А тот, поняв, что я дивлюсь, как чуду,
Его гордыне, отвечал, крича:
«Каким я жил, таким и в смерти буду!
Пускай Зевес замучит ковача,
Из чьей руки он взял перун железный,
Чтоб в смертный день меня сразить сплеча,
Или пускай работой бесполезной
Всех в Монджибельской кузне надорвет,
Вопя: «Спасай, спасай. Вулкан любезный!»,
Как он над Флегрой возглашал с высот,
И пусть меня громит грозой всечасной, —
Веселой мести он не обретет!»
Тогда мой вождь воскликнул с силой страстной,
Какой я в нем не слышал никогда:
«О Капаней, в гордыне неугасной —
Твоя наитягчайшая беда:
Ты сам себя, в неистовстве великом,
Казнишь жесточе всякого суда».
И молвил мне, с уже спокойным ликом:
«Он был один из тех семи царей,
Что осаждали Фивы; в буйстве диком,
Гнушался богом — и не стал смирней;
Как я ему сказал, он по заслугам
Украшен славой дерзостных речей.
Теперь идем, как прежде, друг за другом;
Но не касайся жгучего песка,
А обходи, держась опушки, кругом».
В безмолвье мы дошли до ручейка,
Спешащего из леса быстрым током,
Чья алость мне и до сих пор жутка.
Как Буликаме убегает стоком,
В котором воду грешницы берут,
Так нистекал и он в песке глубоком.
Закраины, что по бокам идут,
И дно его, и склоны — камнем стали;
Я понял, что дорога наша — тут.
«Среди всего, что мы с тобой видали
С тех самых пор, как перешли порог,
Открытый всем входящим, ты едва ли
Чудеснее что-либо встретить мог,
Чем эта речка, силой испаренья
Смиряющая всякий огонек».
Так молвил вождь; взыскуя поученья,
Я попросил, чтоб, голоду вослед,
Он мне и пищу дал для утоленья.
«В средине моря, — молвил он в ответ, —
Есть ветхий край, носящий имя Крита,
Под чьим владыкой был безгрешен свет.
Меж прочих гор там Ида знаменита;
Когда-то влагой и листвой блестя,
Теперь она пустынна и забыта.
Ей Рея вверила свое дитя,
Ища ему приюта и опеки
И плачущего шумом защитя.
В горе стоит великий старец некий;
Он к Дамиате обращен спиной
И к Риму, как к зерцалу, поднял веки.
Он золотой сияет головой,
А грудь и руки — серебро литое,
И дальше — медь, дотуда, где раздвои;
Затем — железо донизу простое,
Но глиняная правая плюсна,
И он на ней почил, как на устое.
Вся плоть, от шеи вниз, рассечена,
И капли слез сквозь трещины струятся,
И дно пещеры гложет их волна.
В подземной глубине из них родятся
И Ахерон, и Стикс, и Флегетон;
Потом они сквозь этот сток стремятся,
Чтоб там, внизу, последний минув склон,
Создать Коцит; но умолчу про это;
Ты вскоре сам увидишь тот затон».
Я молвил: «Если из земного света
Досюда эта речка дотекла,
Зачем она от нас таилась где-то?»
И он: «Вся эта впадина кругла;
Хотя и шел ты многими тропами
Все влево, опускаясь в глубь жерла,
Но полный круг еще не пройден нами;
И если случай новое принес,
То не дивись смущенными очами».
«А Лета где? — вновь задал я вопрос. —
Где Флегетон? Ее ты не отметил,
А тот, ты говоришь, возник из слез».
«Ты правильно спросил, — мой вождь ответил.

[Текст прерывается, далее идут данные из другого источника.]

-- ==== Sys2Proof/Machine/Core.lean ====
section
/-! DEFINITION. The machine behind the host's interface. -/

def Sys2Proof.core : Host.Core :=
  { State := Sys2Proof.Machine.State, Fault := Sys2Proof.Machine.Fault,
    Refusal := Sys2Proof.Machine.Refusal, step := Sys2Proof.Machine.step,
    reset := Sys2Proof.Machine.State.reset }
end

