/-- The state in which the current session's command has completed with the status given and
changed nothing else; a command that has an `OUT_LEN` leaves it at the next free value (R13,
R97). -/
def State.rejected (st : State) (i : Instr) (status : BitVec 32) : State :=
  if hasOutLen i then
    { st with
      eng := { st.eng with fresh := st.eng.fresh + 1 }
      mbox := st.mbox.set st.cur { st.mailbox st.cur with
        status := status, outLen := Config.anyWord st.eng.fresh } }
  else { st with mbox := st.mbox.set st.cur { st.mailbox st.cur with status := status } }

/-- A non-empty buffer fits the address space (R20). -/
abbrev fits (p : Params) (addr n : Nat) : Prop := n = 0 ∨ addr + n ≤ 2 ^ p.addrBits

/-- Two buffers of `m` bytes at `a` and of `n` bytes at `b` have no byte in common. -/
abbrev apart (a m b n : Nat) : Prop := m = 0 ∨ n = 0 ∨ a + m ≤ b ∨ b + n ≤ a

/-- The bounds on the lengths of a context (R4, R12). -/
structure Ctx.lengthsOk (p : Params) (x : Ctx) : Prop where
  addLen : x.addLen.toNat < 2 ^ 61
  len : x.len.toNat ≤ 2 ^ 36 - 32
  tagLen : x.tagLen = 0 ∨ match p.strategy with
    | .a => x.tagLen = 16
    | .b => 4 ≤ x.tagLen.toNat ∧ x.tagLen.toNat ≤ 16

/-- What instruction `i`, or one micro-step of it, changes of the count of sessions and of memory
(R88, R20). -/
structure SharedWrites (i : Instr) (e e' : Engine) : Prop where
  init : i = .init → e'.arb.refcount = e.arb.refcount ∨ e'.arb.refcount = e.arb.refcount + 1
  free : i = .free → e'.arb.refcount = e.arb.refcount ∨ e'.arb.refcount = e.arb.refcount - 1
  count : i ≠ .init → i ≠ .free → e'.arb.refcount = e.arb.refcount
  memory : i ≠ .update → i ≠ .finish → (∀ dir, i ≠ .cryptAndTag dir) → i ≠ .authDecrypt →
    e'.mem = e.mem

/-- Context `x` of a session under parameters `p` has a key bound as `SETKEY` binds it (R63, R74):
a saved image with a configured key in the strategy's mode and, under strategy B, the table of the
hash subkey. -/
structure Ctx.Bound (p : Params) (x : Ctx) : Prop where
  valid : x.imageValid = true
  configured : x.image.configured = true
  mode : x.image.mode = match p.strategy with
    | .a => CipherMode.gcm
    | .b => CipherMode.ecb
  table : p.strategy = .b → x.table = ghashBuild (cipherE (imageKey x.image) 0)

/-! ### Counter mode and GHASH in closed form (R71) -/

/-- The keystream byte for byte `q` of a call that starts `off` bytes inside a block, `y` being the
counter block before the call: the open block is continued with `y` itself, every further block has
the next counter (R68). -/
def keystreamByte (key : List Byte) (off : Nat) (y : Block) (q : Nat) : Byte :=
  (bytesOfBlock (cipherE key (inc32^[(off + q) / 16 + if off = 0 then 1 else 0] y))).getD
    ((off + q) % 16) 0

/-- The output of a call on the input bytes `x` (R68). -/
def cryptBytes (key : List Byte) (off : Nat) (y : Block) (x : List Byte) : List Byte :=
  x.mapIdx fun q b => b ^^^ keystreamByte key off y q

/-- The counter block after a call of `n` bytes (R68). -/
def counterAfter (off : Nat) (y : Block) (n : Nat) : Block :=
  if n = 0 then y else inc32^[(off + (n - 1)) / 16 + if off = 0 then 1 else 0] y

/-- One byte XORed into the accumulator at position `pos` of its phase; a block that becomes full is
multiplied (R65). -/
def absorbByte (t : Table) (pos : Nat) (b : Byte) (buf : Block) : Block :=
  let x := buf ^^^ placeBytes (pos % 16) [b]
  if pos % 16 = 15 then ghashMult t x else x

/-- The bytes of a string, one after another (R65, R68). -/
def absorbBytes (t : Table) : Nat → List Byte → Block → Block
  | _, [], buf => buf
  | pos, b :: rest, buf => absorbBytes t (pos + 1) rest (absorbByte t pos b buf)

/-- The accumulator after the bytes of one call, `pos` bytes of the phase having been absorbed
before it: under `CARRY` the open block is continued and may stay open; under `PER_CALL` the call
starts a block of its own and closes its last one (R65, R68, R70). -/
def absorbCall (policy : PartialPolicy) (t : Table) (pos : Nat) (l : List Byte) (buf : Block) :
    Block :=
  match policy with
  | .carry => absorbBytes t pos l buf
  | .perCall =>
    let x := absorbBytes t 0 l buf
    if l.length % 16 = 0 then x else ghashMult t x

/-- The accumulator after the end of a phase of `n` bytes: an open block is multiplied under `CARRY`
(R67, R69), and none is open under `PER_CALL` (R70). -/
def closePhase (policy : PartialPolicy) (t : Table) (n : Nat) (buf : Block) : Block :=
  if policy = .carry ∧ n % 16 ≠ 0 then ghashMult t buf else buf

/-- `pad(Z)`: the blocks of a string, the last one zero-padded (R71). -/
def padBlocks (z : List Byte) : List Block :=
  (List.range ((z.length + 15) / 16)).map fun k => blockOfBytes ((z.drop (16 * k)).take 16)

/-- `GHASH(H, B1 ‖ ... ‖ Bk)` from the accumulator `g` (R71). -/
def ghashFrom (h g : Block) (blocks : List Block) : Block :=
  blocks.foldl (fun acc b => gfMult (acc ^^^ b) h) g

/-- The tag of a message, all sixteen bytes (R71): `E(K, Y0) ^ GHASH(H, pad(A) ‖ pad(C) ‖ lengths)`. -/
def gcmTag (key : List Byte) (y0 : Block) (a c : List Byte) : Block :=
  cipherE key y0 ^^^
    ghashFrom (cipherE key 0) 0
      (padBlocks a ++ padBlocks c ++
        [lengthBlock (BitVec.ofNat 64 a.length) (BitVec.ofNat 64 c.length)])

/-- The number `BE32` of the last four bytes of a block's byte string (R66). -/
def lastWord (b : List Byte) : Nat := (b.drop 12).foldl (fun acc x => 256 * acc + x.toNat) 0

/-! ### Port operations that succeed -/

/-- The adapter operation that a bare port instruction performs, with the latched operands; `none`
for the other instructions. -/
def State.portCall (st : State) : Instr → Option PortCall
  | .configure => some (.configure st.opnd.key st.opnd.keyBits st.opnd.mode)
  | .encrypt => some (.encrypt st.opnd.data)
  | .decrypt => some (.decrypt st.opnd.data)
  | .gcmBegin => some (.gcmBegin st.opnd.dir st.opnd.block)
  | .gcmHeader => some (.gcmHeader st.opnd.data)
  | .gcmPayload => some (.gcmPayload st.opnd.data st.opnd.valid)
  | .gcmTag => some (.gcmTag st.opnd.aadBits st.opnd.payloadBits)
  | .init => none
  | .free => none
  | .setkey => none
  | .starts _ => none
  | .updateAd => none
  | .update => none
  | .finish => none
  | .cryptAndTag _ => none
  | .authDecrypt => none
  | .deinitialize => none
  | .suspend => none
  | .resume => none
  | .mutexCreate => none
  | .mutexDestroy => none
  | .acquire => none
  | .release => none
  | .ghashBuild => none
  | .ghashMult => none
  | .inc32 => none
  | .closeAad => none
  | .tagVerify => none
  | .guard => none

/-- The code of a port call (R35). -/
def callCode : PortCall → BitVec 8
  | .configure _ _ _ => 0x10
  | .encrypt _ => 0x11
  | .decrypt _ => 0x12
  | .gcmBegin _ _ => 0x16
  | .gcmHeader _ => 0x17
  | .gcmPayload _ _ => 0x18
  | .gcmTag _ _ => 0x19

/-- The state after a bare operation of the current session that leaves this engine and gives this
result. -/
def State.operated (st : State) (e : Engine) (r : Reply) : State :=
  { st with eng := e, result := some r }

/-- The live image is one the operation can be performed on (40_adapter.md). -/
def callReady (img : Image) : PortCall → Bool
  | .configure _ _ _ => true
  | .encrypt _ => ecbReady img
  | .decrypt _ => ecbReady img
  | .gcmBegin _ _ => gcmReady img
  | .gcmHeader _ => gcmReady img && img.gActive
  | .gcmPayload _ _ => gcmReady img && img.gActive
  | .gcmTag _ _ => gcmReady img && img.gActive

/-- The live image and the result after the operation (R41 to R43, R48 to R51). -/
def callEffect (img : Image) : PortCall → Image × List Byte
  | .configure key keyBits mode =>
    ({ Image.blank with configured := true, key := key, keyBits := keyBits, mode := mode }, [])
  | .encrypt d => (img, mapBlocks (cipherE (imageKey img)) (d.length / 16) d)
  | .decrypt d => (img, mapBlocks (cipherD (imageKey img)) (d.length / 16) d)
  | .gcmBegin dir y0 =>
    ({ img with
      gActive := true, gDir := dir, gY := y0, gEctr0 := cipherE (imageKey img) y0, gAcc := 0 }, [])
  | .gcmHeader d => ({ img with gAcc := ghashFrom (imageSubkey img) img.gAcc (padBlocks d) }, [])
  | .gcmPayload d valid =>
    let o := cryptBytes (imageKey img) 0 img.gY d
    let n := if valid = 0 then d.length else d.length - 16 + valid.toNat
    ({ img with
      gY := counterAfter 0 img.gY d.length
      gAcc := ghashFrom (imageSubkey img) img.gAcc
        (padBlocks ((ciphertext img.gDir d o).take n)) }, o)
  | .gcmTag aadBits payloadBits =>
    let acc := ghashFrom (imageSubkey img) img.gAcc [blockOfHalves aadBits payloadBits]
    ({ img with gAcc := acc, gActive := false }, bytesOfBlock (acc ^^^ img.gEctr0))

Но в клокотаньи этих алых вод
Одну разгадку ты воочью встретил.
Придешь и к Лете, но она течет
Там, где душа восходит к омовенью,
Когда вина избытая спадет».
Потом сказал: «Теперь мы с этой сенью
Простимся; следуй мне и след храни:
Тропа идет вдоль русла, по теченью,
Где влажный воздух гасит все огни».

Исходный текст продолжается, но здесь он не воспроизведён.